La Russie prépare une opération complexe et coordonnée d'ingérence 'sans précédent' pour faire basculer dans son camp la Moldavie pro-européenne lors des élections de septembre, a accusé sa présidente Maia Sandu. Elle a aussi pointé le rôle de Telegram.
Moscou veut 'contrôler' ce pays frontalier de l'Union européenne (UE) et de l'Ukraine 'dès l'automne' grâce à des mécanismes d'achat de vote et de financements avec des 'cryptomonnaies', '100 millions d'euros' étant prévus à cet effet, selon la présidente.
La cheffe de l'Etat, qui l'avait emporté l'année dernière et avait déjà dénoncé une 'guerre hybride' du Kremlin, a détaillé les projets mis en place.
Elle a notamment évoqué des campagnes de manipulation de l'information, l'organisation de manifestations 'violentes' rémunérées, des cyberattaques ou l'instrumentalisation des structures religieuses traditionnelles.
Oligarque prorusse et 'courant souverainiste'
Maia Sandu a accusé les deux principales forces de l'opposition de profiter de ce plan pour la priver d'une majorité au Parlement qui rapprocherait l'ex-république soviétique d'une intégration à l'UE.
La première de ces familles politiques est menée par le 'groupe criminel' de l'oligarque prorusse Ilan Shor et la seconde par un 'soi-disant courant souverainiste' qui serait assujetti, selon elle, au président russe Vladimir Poutine.
Faire douter 'l'électorat pro-européen'
Enfin, un dernier élément de cette stratégie consisterait à faire douter 'l'électorat modéré pro-européen' en saturant la campagne avec des candidats faussement 'neutres', tout en falsifiant les résultats de la diaspora acquise à Mme Sandu.
'Tous ces projets sont coordonnés depuis le même point de commandement' à Moscou, a-t-elle assuré.
Telegram ne réagit pas
La présidente moldave, qui soutient l'Ukraine voisine depuis l'invasion russe, a reproché à Telegram, le principal réseau social utilisé contre elle, de ne donner 'aucune réponse' à ses signalements.
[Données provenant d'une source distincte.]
-- ==== Sys2Proof/Laws/Deflate.lean ====
section
/-! SUPPORT. The compressor: the trees of a dynamic plan code every symbol they are used for (44_deflate R271 to R277,
41_huffman R178), so a block of valid tokens is always written; the pass is its blocks in order (44_deflate R260). -/

namespace Sys2Proof.Machine

/-! ## Counts -/

theorem getD_countAt {counts : List Nat} {k : Nat} (j : Nat) (hk : k < counts.length) :
    (countAt counts k).getD j 0 = counts.getD j 0 + if k = j then 1 else 0 := by
  rw [countAt, List.getD_eq_getElem?_getD, List.getElem?_modify, List.getD_eq_getElem?_getD]
  split
  · rename_i h
    subst h
    simp [List.getElem?_eq_getElem hk]
  · simp

/-- Counting by a key: what a fold of `countAt` holds. -/
theorem getD_foldl_count {α : Type} (key : α → Option Nat) (ys : List α) (counts : List Nat) (j : Nat)
    (h : ∀ y ∈ ys, ∀ k, key y = some k → k < counts.length) :
    (ys.foldl (fun f y => match key y with | some k => countAt f k | none => f) counts).getD j 0 =
      counts.getD j 0 + ys.countP fun y => key y = some j := by
  induction ys generalizing counts with
  | nil => simp
  | cons y ys ih =>
    rw [List.foldl_cons, List.countP_cons]
    cases hy : key y with
    | none =>
      dsimp only
      rw [ih counts fun y' hy' => h y' (by simp [hy'])]
      simp
    | some k =>
      dsimp only
      have hk := h y (by simp) k hy
      rw [ih _ fun y' hy' k' hk' => by
        have := h y' (by simp [hy']) k' hk'
        rw [countAt, List.length_modify]
        exact this, getD_countAt j hk]
      simp only [Option.some.injEq, decide_eq_true_eq]
      omega

theorem getD_replicate_zero (n j : Nat) : (List.replicate n 0).getD j 0 = 0 := by
  rw [List.getD_eq_getElem?_getD, List.getElem?_replicate]
  split <;> rfl

/-- `FREQ_LL` counts the literal/length symbols, and the end code once (44_deflate R271). -/
theorem getD_freqLL {syms : List Sym} (h : ∀ y ∈ syms, symLL y < 286) (s : Nat) :
    (freqLL syms).getD s 0 = if s = 256 then 1 else syms.countP fun y => symLL y = s := by
  have hfold : freqLL syms = (syms.foldl (fun f y => countAt f (symLL y)) (List.replicate 286 0)).set 256 1 := by
    rw [freqLL]
    congr 2
    funext f y
    cases y <;> rfl
  have hcount := getD_foldl_count (fun y => some (symLL y)) syms (List.replicate 286 0) s fun y hy k hk => by
    rw [List.length_replicate]
    exact (Option.some.inj hk) ▸ h y hy
  have hlen : ∀ (ys : List Sym) (f : List Nat), (ys.foldl (fun f y => countAt f (symLL y)) f).length = f.length := by
    intro ys
    induction ys with
    | nil => exact fun _ => rfl
    | cons y ys ih => intro f; rw [List.foldl_cons, ih, countAt, List.length_modify]
  dsimp only at hcount
  rw [hfold, List.getD_eq_getElem?_getD, List.getElem?_set]
  split
  · rename_i e
    rw [if_pos (by rw [hlen, List.length_replicate]; omega), if_pos e.symm]
    rfl
  · rename_i e
    rw [← List.getD_eq_getElem?_getD, hcount, getD_replicate_zero, if_neg fun h => e h.symm]
    simp

/-- `FREQ_D` counts the distance symbols (44_deflate R271). -/
theorem getD_freqD {syms : List Sym} (h : ∀ y ∈ syms, ∀ d, symD y = some d → d < 30) (d : Nat) :
    (freqD syms).getD d 0 = syms.countP fun y => symD y = some d := by
  have hfold : freqD syms = syms.foldl (fun f y => match symD y with | some k => countAt f k | none => f)
      (List.replicate 30 0) := by
    rw [freqD]
    congr 1
    funext f y
    cases y <;> rfl
  rw [hfold, getD_foldl_count symD syms (List.replicate 30 0) d fun y hy k hk => by
      rw [List.length_replicate]; exact h y hy k hk,
    getD_replicate_zero, Nat.zero_add]

/-! ## Plans -/

/-- A build from frequencies codes every symbol that occurs (41_huffman R178). -/
theorem buildFromFrequencies_codes {freq : List Nat} {minCodes maxCodes maxBits : Nat} (h2 : 2 ≤ minCodes)
    (h : minCodes ≤ maxCodes) (hbits : 1 ≤ maxBits) (hroom : maxCodes ≤ 2 ^ maxBits) :
    ∃ t b, buildFromFrequencies freq minCodes maxCodes maxBits = .ok (t, b) ∧ (∀ l ∈ t.len, l ≤ maxBits) ∧
      ∀ s, s < maxCodes → freq.getD s 0 ≠ 0 → t.len.getD s 0 ≠ 0 := by
  obtain ⟨hmin, hmax, -, htrim⟩ := trimCodes_spec freq h
  obtain ⟨t, b, hb, -, -, hcl⟩ := buildFromFrequencies_spec h2 h hbits (Nat.le_trans hmax hroom)
  refine ⟨t, b, hb, hcl.complete.bound, fun s hs h0 => ?_⟩
  have hsm : s < trimCodes freq minCodes maxCodes := by
    by_contra hge
    exact h0 (htrim s (by omega) hs)
  have hmem : s ∈ (List.range (trimCodes freq minCodes maxCodes)).filter fun s => freq.getD s 0 ≠ 0 :=
    List.mem_filter.2 ⟨List.mem_range.2 hsm, by simpa using h0⟩
  match hp : (List.range (trimCodes freq minCodes maxCodes)).filter fun s => freq.getD s 0 ≠ 0 with
  | [] => rw [hp] at hmem; exact absurd hmem (by simp)
  | [p] =>
    rw [hp, List.mem_singleton] at hmem
    rw [hcl.one p hp s hsm, if_pos (.inl hmem)]
    omega
  | a :: b :: rest =>
    have := ((hcl.many (by rw [hp]; simp)).1 s hsm).2 h0
    omega

theorem writeCode_ok {t : Tree} {s : Nat} (h : t.len.getD s 0 ≠ 0) : writeCode t s = .ok (t.codeOf s) := if_neg h

/-- The two trees of a block code an entry. -/
def codesSym (tll td : Tree) (y : Sym) : Prop :=
  tll.len.getD (symLL y) 0 ≠ 0 ∧ ∀ d, symD y = some d → td.len.getD d 0 ≠ 0
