/-- Emitting the token for `pos`, whose bytes before it are covered: the matcher stands behind it. -/
theorem emitToken_ok {c : Config} {data : List Byte} {start size V length offset : Nat} {m : MatchVars}
    (hw : 0 < c.window) (hs : size ≤ data.length) (hp : m.pos < size) (hl : m.lazy = false)
    (H : HashTrue c (fun i => data.getD i 0) V m.h) (hV : V = m.pos + 1 ∨ V = m.pos + 2)
    (hz : ZeroRunBefore (fun i => data.getD i 0) size (m.pos + 1) m.numZeros)
    (ht : Covers c data start m.pos m.tok) (hf : Found c (fun i => data.getD i 0) size m.pos (length, offset)) :
    let t := emitToken c (fun i => data.getD i 0) size length offset m
    t.Ok c data start size ∧ t.lazy = false ∧ m.pos < t.pos := by
  unfold emitToken
  split
  · have hV' : V = m.pos + 1 ∨ V = m.pos + 1 + 1 ∧ m.lazy = false := hV.imp id fun e => ⟨e, hl⟩
    exact ⟨⟨⟨V, hV', H⟩, hz, by simp only; omega, fun _ => ht.lit (by omega), fun h => by simp [hl] at h⟩, hl, by simp⟩
  · next hlen =>
    simp only [not_or, not_lt] at hlen
    have hm : Match c (fun i => data.getD i 0) size m.pos length offset := by
      rcases hf with h0 | hm
      · simp only at h0; omega
      · exact hm
    obtain ⟨h1, h2, h3, h4, h5⟩ := cover_spec (n := length - 1) (m := { m with tok := .copy length offset :: m.tok })
      hw H hV hz (by omega)
    simp only at h1 h2 h3 h4 h5
    have hi := hm.inside
    simp only
    refine ⟨⟨⟨_, .inl ?_, h4⟩, ?_, ?_, fun _ => ?_, fun h => ?_⟩, ?_, ?_⟩
    · simp only [h1]
    · simp only [h1]; exact h5
    · simp only [h1]; omega
    · simp only [h1, h2]
      rw [show m.pos + (length - 1) + 1 = m.pos + length by omega]
      exact ht.copy hm (by omega) hs
    · exact Bool.noConfusion (h.symm.trans (h3.trans hl))
    · exact h3.trans hl
    · simp only [h1]; omega

/-- How much is left to do: two turns move `pos` by at least 1. -/
def MatchVars.left (size : Nat) (m : MatchVars) : Nat := 2 * (size - m.pos) + if m.lazy then 1 else 0

/-- The matcher when the position at hand has just been visited. -/
structure MatchVars.AtPos (c : Config) (data : List Byte) (start size : Nat) (m : MatchVars) : Prop where
  hash : HashTrue c (fun i => data.getD i 0) (m.pos + 1) m.h
  zeros : ZeroRun (fun i => data.getD i 0) size m.pos m.numZeros
  inside : m.pos < size
  free : m.lazy = false → Covers c data start m.pos m.tok
  held : m.lazy = true → c.lazy = true ∧ 1 ≤ m.pos ∧ Covers c data start (m.pos - 1) m.tok ∧ 3 ≤ m.lazyLength ∧
    Match c (fun i => data.getD i 0) size (m.pos - 1) m.lazyLength m.lazyOffset

theorem MatchVars.Ok.visit {c : Config} {data : List Byte} {start size : Nat} {m : MatchVars} (hw : 0 < c.window)
    (h : m.Ok c data start size) (hp : m.pos < size) :
    (visit c (fun i => data.getD i 0) size m).AtPos c data start size := by
  obtain ⟨V, hV, H⟩ := h.hash
  have hz : ZeroRun (fun i => data.getD i 0) size m.pos (Machine.visit c (fun i => data.getD i 0) size m).numZeros :=
    nextZeros_spec h.zeros _
  exact ⟨HashTrue.updateChain hw H (by omega) hz _, hz, hp, h.free, h.held⟩

theorem MatchVars.AtPos.search {c : Config} {data : List Byte} {start size : Nat} {m : MatchVars} (hw : 0 < c.window)
    (h : m.AtPos c data start size) :
    Found c (fun i => data.getD i 0) size m.pos (search c (fun i => data.getD i 0) size m) := by
  have hq : (⟨c, fun i => data.getD i 0, m.h, m.pos % c.window, getHash c (fun i => data.getD i 0) size m.pos,
      m.numZeros, m.pos, min size (m.pos + 258)⟩ : Search).Ok size := ⟨hw, rfl, h.hash, h.zeros, h.inside, rfl⟩
  have here : Visited c (m.pos + 1) (m.pos % c.window) :=
    ⟨Nat.mod_lt _ hw, by have := Nat.mod_le m.pos c.window; omega⟩
  exact hq.walk c.maxChain _ 0 0 0 (h.hash.chainAt here) (.inl rfl)

theorem MatchVars.left_of_free {size : Nat} {m : MatchVars} (h : m.lazy = false) : m.left size = 2 * (size - m.pos) := by
  simp [MatchVars.left, h]

theorem MatchVars.left_of_held {size : Nat} {m : MatchVars} (h : m.lazy = true) :
    m.left size = 2 * (size - m.pos) + 1 := by simp [MatchVars.left, h]

theorem resolve_ok {c : Config} {data : List Byte} {start size : Nat} {m : MatchVars} {found : Nat × Nat}
    (hw : 0 < c.window) (hs : size ≤ data.length) (h : m.AtPos c data start size)
    (hf : Found c (fun i => data.getD i 0) size m.pos found) :
    (resolve c (fun i => data.getD i 0) size found m).Ok c data start size ∧
      (resolve c (fun i => data.getD i 0) size found m).left size < m.left size := by
  have hp := h.inside
  unfold resolve
  split
  · next hold =>
    have hl : m.lazy = false := Bool.eq_false_iff.mpr hold.2.1
    have hm : Match c (fun i => data.getD i 0) size m.pos found.1 found.2 := by
      rcases hf with h0 | hm
      · have := hold.2.2.1; omega
      · exact hm
    have hi := hm.inside
    have h3 := hold.2.2.1
    refine ⟨⟨⟨m.pos + 1, .inl rfl, h.hash⟩, h.zeros.before_next, by show m.pos + 1 ≤ size; omega,
      fun hx => Bool.noConfusion hx, fun _ => ⟨hold.1, Nat.le_add_left _ _, h.free hl, h3, hm⟩⟩, ?_⟩
    rw [MatchVars.left_of_free hl, MatchVars.left_of_held rfl]
    show 2 * (size - (m.pos + 1)) + 1 < _
    omega
  · split
    · next hlz =>
      obtain ⟨_, h1, hc, _, hm⟩ := h.held hlz.2
      rw [MatchVars.left_of_held hlz.2]
      split
      · have hc' : Covers c data start m.pos (.lit (data.getD (m.pos - 1) 0) :: m.tok) := by
          have := hc.lit (by omega)
          rwa [show m.pos - 1 + 1 = m.pos by omega] at this
        obtain ⟨ho, hlz', hpos⟩ := emitToken_ok (c := c) (data := data) (start := start) (size := size)
          (length := found.1) (offset := found.2)
          (m := { m with lazy := false, tok := .lit (data.getD (m.pos - 1) 0) :: m.tok }) hw hs hp rfl h.hash (.inl rfl)
          h.zeros.before_next hc' hf
        refine ⟨ho, ?_⟩
        rw [MatchVars.left_of_free hlz']
        simp only at hpos
        omega
      · obtain ⟨ho, hlz', hpos⟩ := emitToken_ok (c := c) (data := data) (start := start) (size := size)
          (length := m.lazyLength) (offset := m.lazyOffset)
          (m := { m with
            lazy := false, h := unhead m.h (getHash c (fun i => data.getD i 0) size m.pos) m.numZeros
            pos := m.pos - 1 }) (V := m.pos + 1) hw hs (by show m.pos - 1 < size; omega) rfl (h.hash.unhead _ _)
          (by right; show m.pos + 1 = m.pos - 1 + 2; omega)
          (by show ZeroRunBefore _ _ (m.pos - 1 + 1) _; rw [show m.pos - 1 + 1 = m.pos by omega]; exact h.zeros.before_again)
          hc (.inr hm)
        refine ⟨ho, ?_⟩
        rw [MatchVars.left_of_free hlz']
        simp only at hpos
        omega
    · next hlz =>
      have hl : m.lazy = false := by
        cases e : m.lazy with
        | false => rfl
        | true => exact absurd ⟨(h.held e).1, e⟩ hlz
      obtain ⟨ho, hlz', hpos⟩ := emitToken_ok (c := c) (data := data) (start := start) (size := size)
        (length := found.1) (offset := found.2) (m := m) hw hs hp hl h.hash (.inl rfl) h.zeros.before_next (h.free hl) hf
      refine ⟨ho, ?_⟩
      rw [MatchVars.left_of_free hlz', MatchVars.left_of_free hl]
      omega

theorem matchLoop_ok {c : Config} {data : List Byte} {start size : Nat} (hw : 0 < c.window) (hs : size ≤ data.length)
    (turns : Nat) {m : MatchVars} (h : m.Ok c data start size) (hn : m.left size ≤ turns) :
    let t := matchLoop c (fun i => data.getD i 0) size turns m
    t.Ok c data start size ∧ t.pos = size ∧ t.lazy = false := by
  have done : ∀ m : MatchVars, m.Ok c data start size → ¬ m.pos < size → m.pos = size ∧ m.lazy = false := by
    intro m h hp
    have := h.inside
    refine ⟨by omega, ?_⟩
    cases e : m.lazy with
    | false => rfl
    | true =>
      obtain ⟨_, h1, _, h3, hm⟩ := h.held e
      have := hm.inside; omega
  induction turns generalizing m with
  | zero =>
    refine ⟨h, done m h ?_⟩
    unfold MatchVars.left at hn
    omega
  | succ turns ih =>
    unfold matchLoop
    split
    · next hp =>
      have hv := h.visit hw hp
      obtain ⟨ho, hlt⟩ := resolve_ok hw hs hv (hv.search hw)
      have e : (visit c (fun i => data.getD i 0) size m).left size = m.left size := rfl
      exact ih ho (by rw [e] at hlt; unfold matchTurn; simp only; omega)
    · next hp => exact ⟨h, done m h hp⟩

/-- The tokens of one block, from true hash arrays, are valid, and the arrays are true afterwards (42_lz77 R205). -/
theorem referenceMatch_ok {c : Config} {data : List Byte} {start size V : Nat} {h : HashIndex} (hw : 0 < c.window)
    (hs : size ≤ data.length) (hst : start ≤ size) (H : HashTrue c (fun i => data.getD i 0) V h)
    (hV : V = start ∨ V = start + 1) :
    let m := referenceMatch c (fun i => data.getD i 0) h start size
    validTokens c.window data start size m.tok.reverse = true ∧
      ∃ V', (V' = size ∨ V' = size + 1) ∧ HashTrue c (fun i => data.getD i 0) V' m.h := by
  have h0 : (⟨h, 0, false, 0, 0, start, []⟩ : MatchVars).Ok c data start size :=
    ⟨⟨V, hV.imp id fun e => ⟨e, rfl⟩, H⟩,
      ⟨fun i hi => absurd hi (Nat.not_lt_zero _), fun h => absurd rfl h, Nat.zero_le _⟩, hst, fun _ => ⟨rfl, rfl⟩,
      fun h => Bool.noConfusion h⟩
  obtain ⟨ho, hpos, hlz⟩ := matchLoop_ok hw hs (2 * (size - start) + 2) h0
    (by unfold MatchVars.left; simp only [Bool.false_eq_true, if_false]; omega)
  obtain ⟨h1, h2⟩ := ho.free hlz
  rw [hpos] at h2
  obtain ⟨V', hV', H'⟩ := ho.hash
  rw [hpos] at hV'
  refine ⟨?_, V', by tauto, H'⟩
  unfold validTokens
  rw [Bool.and_eq_true]
  exact ⟨h1, by rw [referenceMatch, h2]; simp⟩

/-- Under `MATCHER = reference` the tokens and the arrays of a block are the reference matcher's (42_lz77 R193). -/
theorem blockTokens_reference {c : Config} (h : c.matcher = .reference) (ctr call : Nat) (data : List Byte)
    (start stop : Nat) (w : Work) :
    (blockTokens c ctr call data start stop w).tok =
      (referenceMatch c (fun i => data.getD i 0) w.hash start stop).tok.reverse ∧
    (blockTokens c ctr call data start stop w).hash =
      (referenceMatch c (fun i => data.getD i 0) w.hash start stop).h := by
  have e : (fun i => data.toArray.getD i 0) = fun i => data.getD i (0 : Byte) := by funext i; simp
  simp only [blockTokens, h, e, and_self]

end Sys2Proof.Machine
end

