/-- Every filtered row is its type byte and as many bytes as the row (46_filter R335). -/
theorem length_filterRows {c : Config} {ctr width n : Nat} {strat : Strategy} {rows : List (List Byte)} {call : Nat}
    {prev : Option (List Byte)} {w w' : Work} {bytes : List Byte} (hn : ∀ r ∈ rows, r.length = n)
    (h : filterRows c ctr strat width call rows prev w = .ok (bytes, w')) :
    bytes.length = rows.length * (n + 1) := by
  induction rows generalizing call prev w w' bytes with
  | nil =>
    cases h
    simp
  | cons cur rest ih =>
    obtain ⟨hcur, hrest⟩ := List.forall_mem_cons.mp hn
    simp only [filterRows] at h
    split at h
    · cases h
    split at h
    · cases h
    · next hr =>
      cases h
      rw [List.length_append, List.length_cons, length_filterLine, ih hrest hr, hcur, List.length_cons, Nat.succ_mul]
      omega

theorem filterBody_confined (s : State) : Confined s (filterBody s) := by
  simp only [filterBody]
  split
  · exact raise_confined s _ _
  next hg =>
  split
  · exact raiseFailure_confined s _
  · next bytes w hrows =>
    have hlen : bytes.length = s.filtSize := by
      rw [length_filterRows (n := s.lineBytes) (by simp [State.rows]) hrows, State.filtSize]
      simp [State.rows]
    have hfit := (geometryFault_eq_none hg).2
    have hput := putOut_confined s (i := 0) (bs := bytes) (by omega)
    exact hput.then_mem_eq

theorem unfilterBody_confined (s : State) : Confined s (unfilterBody s) := by
  simp only [unfilterBody]
  split
  · exact raise_confined s _ _
  split
  · exact .of_mem_eq rfl
  · exact .of_mem_eq rfl

theorem scanlineElement_confined {s t : State} {k : Nat} (h : scanlineElement s k = .next t) : Confined s t := by
  obtain ⟨hok, rfl⟩ := scanlineElement_next h
  simp only [State.scanlineOk, Bool.and_eq_true, decide_eq_true_eq] at hok
  obtain ⟨-, -, hfit⟩ := hok
  have hput := putOut_confined s (i := s.scanline * s.lineBytes)
    (bs := unfilterLine k s.byteWidth (s.inBytes (s.typeOffset + 1) s.lineBytes) s.work.lines.prev)
    (by rw [length_unfilterLine, State.length_inBytes, ← Nat.succ_mul]; exact hfit)
  simp only [scanlineBody]
  split
  · exact hput.then_mem_eq
  · exact hput.then_mem_eq

/-! ## The decompressor -/

@[simp] theorem State.endBlock_mem (s : State) : s.endBlock.mem = s.mem := by
  simp only [State.endBlock, State.endInflate]
  split
  · split <;> rfl
  · rfl

theorem storedBody_confined (len nlen : BitVec 16) (s : State) : Confined s (storedBody len nlen s) := by
  simp only [storedBody]
  split
  · exact raise_confined s _ _
  split
  · exact raise_confined s _ _
  split
  · exact raise_confined s _ _
  · next hfit =>
    have h := append_confined s (bs := s.inBytes (s.bp.toNat / 8 + 4) len.toNat)
      (by rw [State.length_inBytes]; omega)
    exact h.then_mem_eq (State.endBlock_mem _)

theorem literal_confined (b : Byte) (s : State) : Confined s
    (if s.pos.toNat + 1 > s.dcap.toNat then s.raise .outputOverflow s.pos.toNat else s.append [b]) := by
  split
  · exact raise_confined s _ _
  · next h => exact append_confined s (Nat.le_of_not_lt h)

theorem matchBody_confined (length dist : Nat) (s : State) : Confined s (matchBody length dist s) := by
  unfold matchBody
  split
  · exact raise_confined s _ _
  split
  · exact raise_confined s _ _
  · next hfit => exact (copyMatch_confined s dist (Nat.le_of_not_lt hfit)).then_mem_eq

theorem buildTrees_confined (s : State) (hlit hdist : Nat) (lens : List Nat) :
    Confined s (s.buildTrees hlit hdist lens) := by
  simp only [State.buildTrees]
  split
  · exact raise_confined s _ _
  split
  · exact raiseFailure_confined s _
  split
  · exact raiseFailure_confined s _
  · exact .of_mem_eq rfl

theorem addLengths_confined (s : State) (rep v : Nat) : Confined s (s.addLengths rep v) := by
  simp only [State.addLengths]
  split
  · exact .of_mem_eq rfl
  · exact buildTrees_confined s _ _ _

theorem repeatLength_confined (s : State) (rep v : Nat) : Confined s (s.repeatLength rep v) := by
  simp only [State.repeatLength]
  split
  · exact raise_confined s _ _
  · exact addLengths_confined s _ _

theorem zhdrBody_confined (cmf flg : Byte) (s : State) : Confined s (zhdrBody cmf flg s) := by
  unfold zhdrBody
  split
  · exact raise_confined s _ _
  split
  · exact raise_confined s _ _
  split
  · exact raise_confined s _ _
  · exact .of_mem_eq rfl

theorem ztrailerBody_mem (stored : Word) (s : State) : (ztrailerBody stored s).mem = s.mem := by
  simp only [ztrailerBody]
  split <;> rfl

/-! ## Instructions that use the input region only -/

theorem chunkBody_mem (len crc : Word) (s : State) : (chunkBody len crc s).mem = s.mem := by
  simp only [chunkBody]
  split
  · rfl
  · split <;> rfl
Son gouvernement a aussi observé la création de milliers de comptes pour amplifier des messages anti-UE et antigouvernementaux sur Instagram, Facebook et TikTok.
En réponse, 'les institutions doivent coopérer beaucoup plus étroitement pour échanger des données afin d'identifier les tentatives de contourner la loi', a précisé Mme Sandu.
'La police agit fermement et 25'000 amendes ont déjà été infligées' aux acteurs de ce sabotage, a-t-elle dit.
Parti de Sandu donné en tête
Le parti Action et Solidarité (PAS) de Maia Sandu est donné largement en tête des intentions de vote (39%) par le dernier sondage datant de la mi-juillet.
Toutefois, 30% des citoyens se déclarent encore indécis. Selon une autre enquête, seul un quart des Moldaves pense que les élections seront équitables.